Antonio López: “El periodismo tiene más poder del que nosotros pensamos”

Antonio López Hidalgo es profesor en la Facultad de Comunicación de Sevilla pero, ante todo, es periodista. Son numerosos sus trabajos, desde investigación en Géneros Periodísticos, pasando por ensayos, columnas en diferentes registros y entrevistas a las personalidades más importante de todos los tiempos. El Radar es el blog en el que vierte todas sus impresiones y, desde la ironía hasta la denuncia, López Hidalgo se caracteriza por un estilo personal. Amante de la buena lectura y crítico con la verdad, este periodista curtido en la calle sabe que la mejor forma de ejercer el periodismo es ser consecuente con uno mismo. Muchos años lleva ya en el mundo del periodismo y desde hace tiempo llevaba predicando la precariedad laboral que se avecinaba, como se puede ver en su libro El periodista en su soledad, y que ahora ha estallado en todo su esplendor. En definitiva, un periodista adelantado a sus tiempos que ha vaticinado que la desgracia del periodismo podría haberse solucionado cuando empezaron los primeros fallos de la profesión. Y un periodista concienciado con los derechos de los colectivos, como demuestra  la obra El Sindicato clandestino de la Guardia Civil, en conjunto con el también periodista Juan Emilio Ballesteros.

Ana Ortega. ¿Por qué elegiste el periodismo como profesión?
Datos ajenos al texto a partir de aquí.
-- ==== Sys2Proof/Machine/Coherence.lean ====
section
/-! DEFINITION. The home of coherent lines: agents, directory, transactions, snoops and their responses, hold windows,
write hints, fencing and flushing (R239-R263). A line is PA[40:7]. -/

namespace Sys2Proof.Machine

/-! ### Agents -/

def agentOf (s : State) (a : Nat) : Agent := s.coh.agent.get a Agent.reset

def setAgent (s : State) (a : Nat) (v : Agent) : State := { s with coh := { s.coh with agent := s.coh.agent.put a v } }

/-- Share class of an agent's requests: SITE_SHARE of a site's, 63 for the management cores (R300). -/
def agentShare (s : State) (a : Nat) : Nat := if a < 12 then s.set.siteShareOf a else 63

/-- Partition of an agent: the site's, or 0 for the management cores (R239, R273). -/
def agentPart (s : State) (a : Nat) : Nat := if a < 12 then s.set.sitePartOf a else 0

/-- An agent caches: a core always, a site in service where its configuration says so (R239). -/
def agentEnabled (s : State) (a : Nat) : Bool :=
  decide (a ≥ 12) || (s.set.siteCacheOf a = 1 && decide ((siteOf s a).state = .inService))

/-- The line belongs to the hub's fitted HBM or backed scratch (R240). -/
def coherentLine (s : State) (line : Nat) : Bool :=
  let pa := line * 128
  decide (pa < fitted s) || (decide (scratchBase ≤ pa) && decide (pa < scratchBase + s.set.backed))

/-- A unit of Table 18-1 for a local address: kind and index. -/
def unitAt (s : State) (pa : Nat) : Nat × Nat :=
  match regionOf pa with
  | .hbm => (4, pcIndex pa)
  | .scratch => (3, sliceOf (pa / 128))
  | .bin la _ => (1, (logArr s la).phys.getD 0)
  | .site n _ => (7, n)
  | _ => (0, 0)

/-- A coherence record: unit kind 3, the home slice. -/
def cohRec (s : State) (cls agent line : Nat) : Rec :=
  { cls := cls, kind := 3, index := sliceOf line, part := some (agentPart s agent), addr := line * 128, d0 := agent }

/-! ### Directory -/

/-- Set of a line in its slice: the 10-bit XOR fold of PA[40:13] (R243). -/
def dirSet (line : Nat) : Nat :=
  let v := line / 64
  v % 1024 ^^^ v / 1024 % 1024 ^^^ v / 2 ^ 20 % 1024

def dirOf (s : State) (line : Nat) : Option DirEntry := s.coh.dir.find? line

def holdersOf (s : State) (line : Nat) : List Nat := match dirOf s line with | some d => d.holders | none => []

/-- A line is in home state O (R243). -/
def isOwned (s : State) (line : Nat) : Bool := match dirOf s line with | some d => d.owned | none => false

/-- The entry of a line; one with no holder is state I (R243). -/
def setDir (s : State) (line : Nat) (d : DirEntry) : State :=
  { s with coh := { s.coh with dir := if d.holders.isEmpty then s.coh.dir.drop line else s.coh.dir.put line d } }

def dropDir (s : State) (line : Nat) : State := { s with coh := { s.coh with dir := s.coh.dir.drop line } }

/-- A holder bit is cleared. -/
def dropHolder (s : State) (line a : Nat) : State :=
  match dirOf s line with
  | some d => setDir s line { d with holders := without d.holders a }
  | none => s

/-- Entries that share slice and set with a line: line and entry. -/
def dirPeers (s : State) (line : Nat) : List (Nat × DirEntry) :=
  s.coh.dir.filter fun x => sliceOf x.1 = sliceOf line && dirSet x.1 = dirSet line

/-- Ways in which a partition may allocate (R244, R245). -/
def dirAllocWays (s : State) (p : Nat) : List Nat := (s.set.dirWays p).filter fun w => !s.coh.emptying.contains w

/-- A free way for a line of a partition. -/
def freeDirWay (s : State) (p line : Nat) : Option Nat :=
  (dirAllocWays s p).find? fun w => !(dirPeers s line).any fun x => x.2.way = w

/-- One entry is a better victim than another (R246): S before O, fewer holders among S, the lower way. -/
def victimBefore (x y : Nat × DirEntry) : Bool :=
  if x.2.owned ≠ y.2.owned then !x.2.owned
  else if !x.2.owned && x.2.holders.length ≠ y.2.holders.length then x.2.holders.length < y.2.holders.length
  else x.2.way < y.2.way

/-- The victim that a new entry of a partition evicts (R246). -/
def dirVictim (s : State) (p line : Nat) : Option Nat :=
  let c := (dirPeers s line).filter fun x => (dirAllocWays s p).contains x.2.way
  match c with
  | [] => none
  | x :: r => some (r.foldl (fun b y => if victimBefore y b then y else b) x).1

/-! ### Data of a line -/

/-- The line becomes poison: both of its 64-byte units (R258, R228, R230). -/
def poisonLine (s : State) (line : Nat) : State :=
  taintLine s line (match regionOf (line * 128), cacheLine s line with
    | .hbm, some _ => 2
    | .hbm, none => 0
    | _, _ => 1)

/-- Dirty data goes to the line's memory: the Granary line where it is cached (R248). -/
def writeLine (s : State) (line : Nat) (d : Bytes) : State :=
  let s1 := memPut s (line * 128) (sub d 0 128)
  match cacheLine s1 line with
  | some c => touchLine s1 c true
  | none => s1

/-- What worked for an access to a line by a partition: the slice of a cached line or of scratch, and the channel group of an HBM line that
was not cached before (R94, R623); `old` is the state before the access. -/
def noteLine (old s : State) (p line : Nat) : State :=
  let slice := fun (t : State) => noteBusy t { type := 5, index := sliceOf line } p
  match regionOf (line * 128) with
  | .hbm =>
    let s1 := if (cacheLine old line).isNone then noteBusy s { type := 4, index := chanGroup line } p else s
    if (cacheLine s line).isSome then slice s1 else s1
  | .scratch => slice s
  | _ => s

/-- The lines of an access by a partition go through the Granary under its share class (R209, R211, R301). -/
def lookUp (s : State) (p share pa n : Nat) (write alloc : Bool) : State :=
  match classFor s.set p share with
  | some c => (lineSpan pa n).foldl (fun t l => noteLine s t p l) (cacheSpan s p c pa n write alloc)
  | none => s

/-- A read by an uncached requester: HBM lines go through the cache (R209, R211); errors that the check found first. -/
def serveRead (s : State) (r : MemReq) : State :=
  let s1 := lookUp (foundError s r.addr r.part r.ecc) r.part r.share r.addr r.len false (decide (r.kind = .read))
  let d := memRead s1 r.addr r.len
  emit s1 (.readData (d.map Prod.fst) (badUnits r.addr d))

/-- Bytes of one 64-byte unit that its mask leaves in place: a unit of which every byte is written goes whole to memory (R229). -/
def maskedUnit (s : State) (pa : Nat) (d : Bytes) (mask : List Bool) (poison : Bool) : State :=
  if mask.all id then memWrite s pa (marked d poison)
  else (indexed d).foldl (fun a x => if mask.getD x.1 true then memWrite a (pa + x.1) [(x.2, poison)] else a) s

/-- The bytes of a write that its mask leaves in place, unit by unit. -/
def maskedWrite (s : State) (pa : Nat) (d : Bytes) (mask poison : List Bool) : State :=
  (upto (pa / 64) ((pa % 64 + d.length + 63) / 64)).foldl (fun a u =>
    let lo := max pa (u * 64)
    let n := min (pa + d.length) ((u + 1) * 64) - lo
    maskedUnit a lo ((d.drop (lo - pa)).take n) ((mask.drop (lo - pa)).take n) (poison.getD (u - pa / 64) false)) s

/-- The write of an uncached requester, with its acknowledgement (R209, R250): hints 1 and 2 allocate HBM lines. A write that the loss of
a pseudo-channel or stack drops is reported as poisoned (R225, R233). -/
def serveWrite (s : State) (r : MemReq) : State :=
  let n := r.data.length
  let s1 := lookUp (maskedWrite s r.addr r.data r.mask r.poison) r.part r.share r.addr n true (decide (r.hint.val = 1 ∨ r.hint.val = 2))
  emit s1 (if lostRange s r.addr n then .ackPoisoned else .ack)

/-! ### Transactions -/

def txnOf (s : State) (line : Nat) : Option Txn := s.coh.txns.find? fun t => t.line = line

def putTxn (s : State) (t : Txn) : State :=
  { s with coh := { s.coh with txns := s.coh.txns.map fun x => if x.line = t.line then t else x } }

def dropTxn (s : State) (line : Nat) : State :=
  { s with coh := { s.coh with txns := s.coh.txns.filter fun x => x.line ≠ line } }

/-- The snoops a request needs: agents, and whether they downgrade to S only (R247, R248). -/
def snoopsFor (s : State) (line : Nat) : TxnKind → List Nat × Bool
  | .rdS a _ => (if isOwned s line then without (holdersOf s line) a else [], true)
  | .rdO a _ => (without (holdersOf s line) a, false)
  | .upg a _ => (without (holdersOf s line) a, false)
  | .purge share => if share then (if isOwned s line then holdersOf s line else [], true) else (holdersOf s line, false)
  | .visit _ share => if share then (if isOwned s line then holdersOf s line else [], true) else (holdersOf s line, false)
  | .stashTo _ => ([], false)
  | .stashIn _ => ([], false)
  | _ => (holdersOf s line, false)

/-- The agent that a request is for. -/
def TxnKind.agent : TxnKind → Option Nat
  | .rdS a _ => some a
  | .rdO a _ => some a
  | .upg a _ => some a
  | .flush a => some a
  | _ => none

/-- The agent for which a request enters a directory entry, where it does (R246). -/
def TxnKind.enters : TxnKind → Option Nat
  | .flush _ => none
  | .stashIn a => some a
  | k => k.agent

/-- How a caching request is refused, if it is: a fenced agent's with ERR alone (R258); otherwise by class: no share class 0x34 (R301), a
stack, slice or home slice that is off 0x30 (R27, log entry 83), unbacked scratch or a retired page 0x25 (R208, R234), and every line that
its partition may not cache 0x3A (R239-R241). -/
def cohFault (s : State) (a line : Nat) : Option (Option Nat) :=
  let p := agentPart s a
  if (agentOf s a).fenced then some none
  else if (classFor s.set p (agentShare s a)).isNone then some (some 0x34)
  else
    let place := match regionOf (line * 128) with
      | .hbm => if answers s (domOfSlice (sliceOf line)) then addrFault s (line * 128) else some 0x30
      | .scratch => addrFault s (line * 128)
      | _ => none
    match place with
    | some 0x30 => some (some 0x30)
    | some 0x25 => some (some 0x25)
    | _ => if agentEnabled s a && coherentLine s line && (deedAt s (line * 128)).names p then none else some (some 0x3A)

/-- What refuses a request at its home, with its agent: an accepted offer is entered unless its agent has been fenced. -/
def TxnKind.refusal (s : State) (line : Nat) : TxnKind → Option (Nat × Option Nat)
  | .stashIn a => if (agentOf s a).fenced then some (a, none) else none
  | k => k.agent.bind fun a => (cohFault s a line).map fun c => (a, c)

/-- A caching request is refused: ERR, with its record. -/
def refuseCoh (s : State) (a line : Nat) (cls : Option Nat) : State :=
  emit (match cls with | some c => record s (cohRec s c a line) | none => s) (.cohErr a line)

/-- An agent is granted a line: its entry, the bytes with what the check found in them, and the hold window of E and M (R209, R211, R228,
R231, R243, R247, R256). -/
def grantLine (s : State) (line a way : Nat) (g : Grant) (ecc : EccResult) : State :=
  let p := agentPart s a
  let others := if g = .s then without (holdersOf s line) a else []
  let s1 := setDir s line { way := way, owned := g ≠ .s, holders := addNew others a }
  let s2 := if g = .s then s1 else { s1 with coh := { s1.coh with hold := s1.coh.hold ++ [(a, line)] } }
  if g = .mNoData then emit s2 (.grant a line g [] false)
  else
    let s3 := lookUp (foundError s2 (line * 128) p ecc) p (agentShare s a) (line * 128) 128 false true
    let d := memRead s3 (line * 128) 128
    emit s3 (.grant a line g (d.map Prod.fst) (d.any Prod.snd))

/-- A request completes: what it was for (Table 7-1, R248-R251); `way` is the directory way of its entry. -/
def serveTxn (s : State) (line way : Nat) (k : TxnKind) : State :=
  match k with
  | .rdS a e => grantLine s line a way (if (without (holdersOf s line) a).isEmpty then .e else .s) e
  | .rdO a e => grantLine s line a way .m e
  | .upg a e => grantLine s line a way (if (holdersOf s line).contains a then .mNoData else .m) e
  | .stashIn a => setDir s line { way := way, owned := true, holders := [a] }
  | .flush _ => emit (dropDir s line) .ack
  | .purge share => if share then s else dropDir s line
  | .evict => dropDir s line
  | .clear => dropDir s line
  | .stashTo _ => s
  | .visit _ _ => s

/-- Dirty data that a transaction brought is written before it completes; a clearing discards it (R248, R249). -/
def landDirty (s : State) (t : Txn) : State :=
  match t.dirty, t.kind with
  | some _, .clear => s
  | some d, _ => writeLine s t.line d
  | none, _ => s

/-- Every response is in. -/
def Txn.over_ (t : Txn) : Bool := t.awaiting.isEmpty && t.inflight.isNone

/-- An agent is in its hold window for a line (R256). -/
def inHold (s : State) (a line : Nat) : Bool := s.coh.hold.contains (a, line)

/-- A request may be taken up: no transaction is open on its line, and no agent that it snoops is in its hold window (R242,
R256). -/
def lineFree (s : State) (line : Nat) (kind : TxnKind) : Bool :=
  (txnOf s line).isNone && (snoopsFor s line kind).1.all fun a => !inHold s a line

/-- Snoops go out to the agents named; between a DirtyEvict and its data the adapter answers RSP_I_INFLIGHT itself (R261). -/
def sendSnoops (s : State) (line : Nat) (kind : TxnKind) : State :=
  let (targets, share) := snoopsFor s line kind
  let evicting := targets.filter fun a => s.coh.evicts.contains (a, line)
  let asked := targets.filter fun a => !evicting.contains a
  let t : Txn := { line := line, kind := kind, awaiting := asked, dirty := none, wb := none, inflight := evicting.head?,
                   keepS := if share then asked else [] }
  let s1 := evicting.foldl (fun x a => dropHolder x line a) { s with coh := { s.coh with txns := s.coh.txns ++ [t] } }
  asked.foldl (fun x a => emit x (if share then .snpS a line else .snpI a line)) s1

/-- The way that the entry of a request takes: its line's, where it has one; otherwise one of its partition's that is free; none where
every one of them is taken (R244, R246). -/
def wayFor (s : State) (line a : Nat) : Option Nat :=
  match dirOf s line with
  | some d => some d.way
  | none => freeDirWay s (agentPart s a) line

/-- A new entry has no way: the victim of R246 is snooped, where it may be, and the request waits for its responses. -/
def evictFor (s : State) (line a : Nat) : State :=
  match dirVictim s (agentPart s a) line with
  | some v => if lineFree s v .evict then sendSnoops s v .evict else s
  | none => s

/-- A transaction that has all it waits for completes: a caching request is checked once more as it is granted (R241, R258), and one
that enters a line waits for its way (R246). -/
def closeTxn (s : State) (line : Nat) : State :=
  match txnOf s line with
  | none => s
  | some t =>
    if !t.over_ then s
    else
      let s1 := putTxn (landDirty s t) { t with dirty := none }
      match t.kind.refusal s1 line with
      | some (a, c) => refuseCoh (dropTxn s1 line) a line c
      | none =>
        match t.kind.enters with
        | none => serveTxn (dropTxn s1 line) line 0 t.kind
        | some a =>
          match wayFor s1 line a with
          | some w => serveTxn (dropTxn s1 line) line w t.kind
          | none => evictFor s1 line a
Antonio López. La elegí porque me gustaba escribir y era la única profesión que te permitía escribir y ganar un sueldo. Los de mi generación que nos gustaba más la literatura que el periodismo aprendimos que el periodismo enseña técnicas que eran necesarias para la literatura. Con el paso del tiempo he descubierto que el periodismo ha influido demasiado en la literatura. Eran tiempos tan difíciles como estos porque no sabíamos para dónde íbamos porque el primer año que empecé a estudiar periodismo coincidió con la muerte de Franco y la Transición.

A.O. ¿El Cuarto Poder como vehículo de defensa de los ciudadanos ha existido o es una forma de crear falsa libertad?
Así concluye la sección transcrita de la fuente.